Link text, headings, and regular paragraphs are still scanned as before. Plain-text files are scanned in full; they have no markdown structure to skip.

Inline ignore comments

For one-off exceptions in either markdown or plaintext, drop an HTML-style directive:

<!-- slop-disable-next-line -->
This line can delve as much as it wants.

Text before <!-- slop-disable-line --> robust tapestry leverage -- all silenced.

<!-- slop-disable -->
Everything between these two markers is silenced,
including multiple paragraphs.
<!-- slop-enable -->

Three forms:

 -- silence the line the comment is on.
 -- silence the line after the comment.
 ...  -- silence everything between the two directives.

By default a directive silences every rule on the covered range. To scope it to one rule, append a phrase:<pattern> or char:<literal-or-codepoint> spec:

<!-- slop-disable-next-line phrase:\bdelve(s|d|ing)?\b -->
This delve is fine but leverage still gets flagged.

<!-- slop-disable-next-line char:U+2014 -->
Em dashes allowed on this line -- but curly "quotes" still flag.

The phrase: value must match the rule's pattern field exactly (the literal regex string from the rule file, not the matched text). The char: value can be the literal character or a U+XXXX codepoint. Directives inside fenced or inline code are ignored, so README examples like this one don't accidentally silence the whole file.

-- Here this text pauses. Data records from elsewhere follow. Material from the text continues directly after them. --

theorem sendHeldDescs_keeps {s0 : State} (s : State) (kp : Keeps s0 s) :
    Keeps s0 (sendHeldDescs s) := by
  unfold sendHeldDescs
  repeat'
    first
    | with_reducible assumption | with_reducible exact id | with_reducible exact fun _ => id
    | with_reducible apply tput_twf | with_reducible apply foldl_twf
    | with_reducible exact noClosed_canon
    | (intro b a; cases a; cases (kp.canon b).twn; apply Twn.canon.mk) | exact rfl | (intro _)
    | with_reducible apply forwardOrHold_keeps | with_reducible apply setTwn_keeps
    | with_reducible apply Keeps.foldl | with_reducible apply Keeps.foldlPair
    | with_reducible apply Keeps.ite | split | dsimp only
    | fail_if_no_progress with_reducible apply Keeps.fields

theorem ackTaken_keeps {s0 : State} (s : State) (m : TwinMsg) (kp : Keeps s0 s) :
    Keeps s0 (ackTaken s m) := by
  unfold ackTaken
  repeat'
    first
    | with_reducible assumption | (intro _) | with_reducible apply sendHeldDescs_keeps
    | with_reducible apply ackMsg_keeps | with_reducible apply Keeps.ite | split | dsimp only

theorem forwardStep_keeps {s0 : State} (s : State) (id : Nat) (data : List Byte) (f : State → State) (kp : Keeps s0 s) (hf : ∀ (x0 : State), Keeps s0 x0 → Keeps s0 (f x0)) :
    Keeps s0 (forwardStep s id data f) := by
  unfold forwardStep
  repeat'
    first
    | with_reducible assumption | apply hf | with_reducible exact id
    | with_reducible exact fun _ => id | with_reducible apply tput_twf | exact rfl | (intro _)
    | with_reducible apply modTrack_keeps | with_reducible apply running_keeps
    | with_reducible apply forward_keeps | with_reducible apply settleAck_keeps
    | with_reducible apply Keeps.ite | split | dsimp only
    | fail_if_no_progress with_reducible apply Keeps.fields

theorem forwardData_keeps {s0 : State} (s : State) (id : Nat) (data : List Byte) (f : State → State) (kp : Keeps s0 s) (hf : ∀ (x0 : State), Keeps s0 x0 → Keeps s0 (f x0)) :
    Keeps s0 (forwardData s id data f) := by
  unfold forwardData
  repeat'
    first
    | with_reducible assumption | apply hf | with_reducible exact id
    | with_reducible exact fun _ => id | with_reducible apply tput_twf | exact rfl | (intro _)
    | with_reducible apply forwardOrHold_keeps | with_reducible apply modTrack_keeps
    | with_reducible apply Keeps.ite | split | dsimp only
    | fail_if_no_progress with_reducible apply Keeps.fields

theorem forwardMember_keeps {s0 : State} (s : State) (m : Member) (kp : Keeps s0 s) :
    Keeps s0 (forwardMember s m) := by
  unfold forwardMember
  repeat'
    first
    | with_reducible assumption | with_reducible exact id | with_reducible exact fun _ => id
    | with_reducible apply tput_twf | with_reducible exact noClosed_canon
    | (intro b a; cases a; cases (kp.canon b).twn; apply Twn.canon.mk) | exact rfl | (intro _)
    | with_reducible apply setTwn_keeps | with_reducible apply modTrack_keeps
    | with_reducible apply forward_keeps | with_reducible apply Keeps.ite | split | dsimp only
    | fail_if_no_progress with_reducible apply Keeps.fields

theorem forwardJoined_keeps {s0 : State} (s : State) (kp : Keeps s0 s) :
    Keeps s0 (forwardJoined s) := by
  unfold forwardJoined
  exact Keeps.ite (Keeps.foldl (fun t m ht => forwardMember_keeps t m ht) kp) kp

theorem forwardRoles_keeps {s0 : State} (s : State) (ms : List Member) (kp : Keeps s0 s) :
    Keeps s0 (forwardRoles s ms) := by
  unfold forwardRoles
  repeat'
    first
    | with_reducible assumption | (intro _) | with_reducible apply forwardMember_keeps
    | with_reducible apply Keeps.foldl | with_reducible apply Keeps.foldlPair
    | with_reducible apply Keeps.ite | split | dsimp only

theorem sendClose_keeps {s0 : State} (s : State) (st count : Nat) (kp : Keeps s0 s) :
    Keeps s0 (sendClose s st count) := by
  unfold sendClose
  repeat'
    first
    | with_reducible assumption | (intro _) | with_reducible apply sendPlain_keeps
    | with_reducible apply count_keeps | with_reducible apply Keeps.ite | split | dsimp only

theorem takePair_keeps {s0 : State} (s : State) (a v : Nat) (kp : Keeps s0 s) :
    Keeps s0 (takePair s a v) := by
  unfold takePair
  repeat'
    first
    | with_reducible assumption | with_reducible exact id | with_reducible exact fun _ => id
    | with_reducible apply tput_twf | (intro a; cases a; apply Cfg.canon.mk)
    | (intro b a; cases a; cases (kp.canon b).ing; apply Ing.canon.mk) | exact rfl | (intro _)
    | with_reducible apply setReg_keeps | with_reducible apply setIng_keeps
    | with_reducible apply Keeps.ite | split | dsimp only
    | fail_if_no_progress with_reducible apply Keeps.fields | with_reducible apply Keeps.ofCfg

theorem takeRegImage_keeps {s0 : State} (s : State) (b : List Byte) (kp : Keeps s0 s) :
    Keeps s0 (takeRegImage s b) := by
  unfold takeRegImage
  repeat'
    first
    | with_reducible assumption | with_reducible exact id | with_reducible exact fun _ => id
    | with_reducible apply tput_twf | with_reducible apply foldl_twf
    | (intro a; cases a; apply Cfg.canon.mk) | (intro a; cases a; apply Ing.canon.mk) | exact rfl
    | (intro _) | with_reducible apply takePair_keeps | with_reducible apply Keeps.foldl
    | with_reducible apply Keeps.foldlPair | with_reducible apply Keeps.ite | split | dsimp only
    | fail_if_no_progress with_reducible apply Keeps.fields | with_reducible apply Keeps.ofCfg
    | with_reducible apply Keeps.ofIng | with_reducible apply Keeps.lit

theorem takeHandle_keeps {s0 : State} (b : List Byte) (s : State) (n : Nat) (kp : Keeps s0 s) :
    Keeps s0 (takeHandle b s n) := by
  unfold takeHandle
  repeat'
    first
    | with_reducible assumption | (intro _) | with_reducible apply setHandle_keeps
    | with_reducible apply Keeps.ite | split | dsimp only

theorem takeHandles_keeps {s0 : State} (s : State) (b : List Byte) (kp : Keeps s0 s) :
    Keeps s0 (takeHandles s b) := by
  have h1 := Keeps.foldl (f := takeHandle b) (l := List.range 1024) (fun t n ht => takeHandle_keeps _ t n ht) kp
  unfold takeHandles
  dsimp only
  generalize List.foldl _ s (List.range 1024) = t at *
  exact setLay_keeps _ _ h1 fun _ a => ⟨a.handles, a.pixels⟩

theorem takeLive_keeps {s0 : State} (b : List Byte) (s : State) (m : Nat) (kp : Keeps s0 s) :
    Keeps s0 (takeLive b s m) := by
  unfold takeLive
  repeat'
    first
    | with_reducible assumption | with_reducible exact id | with_reducible exact fun _ => id
    | with_reducible apply tput_twf | exact rfl | (intro _) | with_reducible apply setLive_keeps
    | with_reducible apply Keeps.ite | split | dsimp only
    | fail_if_no_progress with_reducible apply Keeps.fields

theorem takeEst_keeps {s0 : State} (b : List Byte) (s : State) (i : Nat) (kp : Keeps s0 s) :
    Keeps s0 (takeEst b s i) := by
  unfold takeEst
  repeat'
    first
    | with_reducible assumption | with_reducible exact id | with_reducible exact fun _ => id
    | with_reducible apply tput_twf | exact rfl | (intro _) | with_reducible apply setEst_keeps
    | with_reducible apply Keeps.ite | split | dsimp only
    | fail_if_no_progress with_reducible apply Keeps.fields

theorem takeSess_keeps {s0 : State} (b : List Byte) (s : State) (i : Nat) (kp : Keeps s0 s) :
    Keeps s0 (takeSess b s i) := by
  unfold takeSess
  repeat'
    first
    | with_reducible assumption | with_reducible exact id | with_reducible exact fun _ => id
    | with_reducible apply tput_twf | exact rfl | (intro _) | with_reducible apply setSess_keeps
    | with_reducible apply Keeps.ite | split | dsimp only
    | fail_if_no_progress with_reducible apply Keeps.fields

theorem takeSource_keeps {s0 : State} (b : List Byte) (s : State) (l : Nat) (kp : Keeps s0 s) :
    Keeps s0 (takeSource b s l) := by
  unfold takeSource
  repeat'
    first
    | with_reducible assumption | with_reducible exact id | with_reducible exact fun _ => id
    | with_reducible apply tput_twf | (intro a; cases a; apply Run.canon.mk) | exact rfl | (intro _)
    | with_reducible apply setSource_keeps | with_reducible apply Keeps.ite | split | dsimp only
    | fail_if_no_progress with_reducible apply Keeps.fields | with_reducible apply Keeps.ofRun

theorem takeObject_keeps {s0 : State} (s : State) (obj index : Nat) (b : List Byte) (kp : Keeps s0 s) :
    Keeps s0 (takeObject s obj index b).2 := by
  unfold takeObject
  repeat'
    first
    | with_reducible assumption | with_reducible exact id | with_reducible exact fun _ => id
    | with_reducible apply tput_twf | with_reducible apply filter_twf
    | with_reducible apply foldl_twf | with_reducible exact noClosed_canon
    | (intro a; cases a; apply Cfg.canon.mk)
    | (intro b a; cases a; cases (kp.canon b).twn; apply Twn.canon.mk) | exact rfl | (intro _)
    | with_reducible apply takeRegImage_keeps | with_reducible apply takeHandles_keeps
    | with_reducible apply takeLive_keeps | with_reducible apply takeEst_keeps
    | with_reducible apply takeSource_keeps | with_reducible apply takeSess_keeps
    | with_reducible apply putPixel_keeps | with_reducible apply setTwn_keeps
    | with_reducible apply Keeps.foldl | with_reducible apply Keeps.foldlPair
    | with_reducible apply Keeps.ite | split | dsimp only
    | fail_if_no_progress with_reducible apply Keeps.fields | with_reducible apply Keeps.ofCfg

theorem queueObjects_keeps {s0 : State} (s : State) (objs : List Nat) (entry : Bool) (kp : Keeps s0 s) :
    Keeps s0 (queueObjects s objs entry) := by
  unfold queueObjects
  repeat'
    first
    | with_reducible assumption | with_reducible exact id | with_reducible exact fun _ => id
    | with_reducible apply tput_twf | with_reducible exact noClosed_canon
    | (intro b a; cases a; cases (kp.canon b).twn; apply Twn.canon.mk) | exact rfl | (intro _)
    | with_reducible apply setTwn_keeps | with_reducible apply Keeps.ite | split | dsimp only
    | fail_if_no_progress with_reducible apply Keeps.fields

theorem takeCopy_keeps {s0 : State} (s : State) (kp : Keeps s0 s) :
    Keeps s0 (takeCopy s) := by
  unfold takeCopy
  repeat'
    first
    | with_reducible assumption | with_reducible exact id | with_reducible exact fun _ => id
    | with_reducible apply tput_twf | with_reducible apply filter_twf
    | with_reducible apply foldl_twf | with_reducible exact noClosed_canon
    | (intro b a; cases a; cases (kp.canon b).twn; apply Twn.canon.mk) | exact rfl | (intro _)
    | with_reducible apply finish_keeps | with_reducible apply queueObjects_keeps
    | with_reducible apply setTwn_keeps | with_reducible apply Keeps.foldl
    | with_reducible apply Keeps.foldlPair | with_reducible apply Keeps.ite | split | dsimp only
    | fail_if_no_progress with_reducible apply Keeps.fields | with_reducible apply Keeps.ofStages

theorem takeEntry_keeps {s0 : State} (s : State) (kp : Keeps s0 s) :
    Keeps s0 (takeEntry s) := by
  unfold takeEntry
  repeat'
    first
    | with_reducible assumption | with_reducible exact id | with_reducible exact fun _ => id
    | with_reducible apply tput_twf | with_reducible exact noClosed_canon
    | (intro b a; cases a; cases (kp.canon b).twn; apply Twn.canon.mk) | exact rfl | (intro _)
    | with_reducible apply queueObjects_keeps | with_reducible apply setTwn_keeps
    | with_reducible apply enterState_keeps | with_reducible apply Keeps.ite | split | dsimp only
    | fail_if_no_progress with_reducible apply Keeps.fields

theorem copySend_keeps {s0 : State} (s : State) (kp : Keeps s0 s) :
    Keeps s0 (copySend s) := by
  unfold copySend
  repeat'
    first
    | with_reducible assumption | with_reducible exact id | with_reducible exact fun _ => id
    | with_reducible apply tput_twf | with_reducible exact noClosed_canon
    | (intro b a; cases a; cases (kp.canon b).twn; apply Twn.canon.mk) | exact rfl | (intro _)
    | with_reducible apply stepSeq_keeps | with_reducible apply handTwin_keeps
    | with_reducible apply setTwn_keeps | with_reducible apply Keeps.ite | split | dsimp only
    | fail_if_no_progress with_reducible apply Keeps.fields

theorem judgeAcks_keeps {s0 : State} (s : State) (kp : Keeps s0 s) :
    Keeps s0 (judgeAcks s) := by
  unfold judgeAcks
  repeat'
    first
    | with_reducible assumption | (intro _) | with_reducible apply loseStep_keeps
    | with_reducible apply Keeps.ite | split | dsimp only

theorem setCurrent_keeps {s0 : State} (s : State) (n : Nat) (on : Bool) (kp : Keeps s0 s) :
    Keeps s0 (setCurrent s n on) := by
  unfold setCurrent
  repeat'
    first
    | with_reducible assumption | with_reducible exact id | with_reducible exact fun _ => id
    | with_reducible apply tput_twf | with_reducible apply filter_twf
    | with_reducible exact noClosed_canon
    | (intro b a; cases a; cases (kp.canon b).twn; apply Twn.canon.mk) | exact rfl | (intro _)
    | with_reducible apply setTwn_keeps | with_reducible apply Keeps.ite | split | dsimp only
    | fail_if_no_progress with_reducible apply Keeps.fields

Source code comments (opt-in)

JSDoc and line comments in a TypeScript file flagged for LLM slop while code and strings stay clean

LLM slop frequently turns up in JSDoc, Python docstrings, Rust /// blocks, and // comments. Turn on llmSlopDetector.scanCodeComments to scan those ranges too:

"llmSlopDetector.scanCodeComments": true,
"llmSlopDetector.codeCommentLanguages": [
  "typescript", "javascript", "python", "rust", "go"
]

Only comments and docstrings are scanned -- identifiers, string literals, and regular code are ignored. Supported language IDs: typescript, javascript, typescriptreact, javascriptreact, python, rust, go, java, csharp, cpp, c, ruby, php, shellscript, swift, kotlin, scala, dart, perl, r, yaml. Unknown IDs are silently ignored.

Known limitations

Comment detection is lexical, not AST-based. This means:

Python triple-quoted strings are scanned whether they are docstrings or data. x = """some data with delve""" will flag. If that matters, put the data on the same line as an inline ignore directive, or switch to a regular string.
Regex literals in JavaScript (/foo/) aren't specially recognised; odd edge cases like /** @regex /x/ */ can misparse. File an issue if you hit a real false positive.
Indented code blocks in Markdown (four-space) are still scanned -- use fenced blocks instead.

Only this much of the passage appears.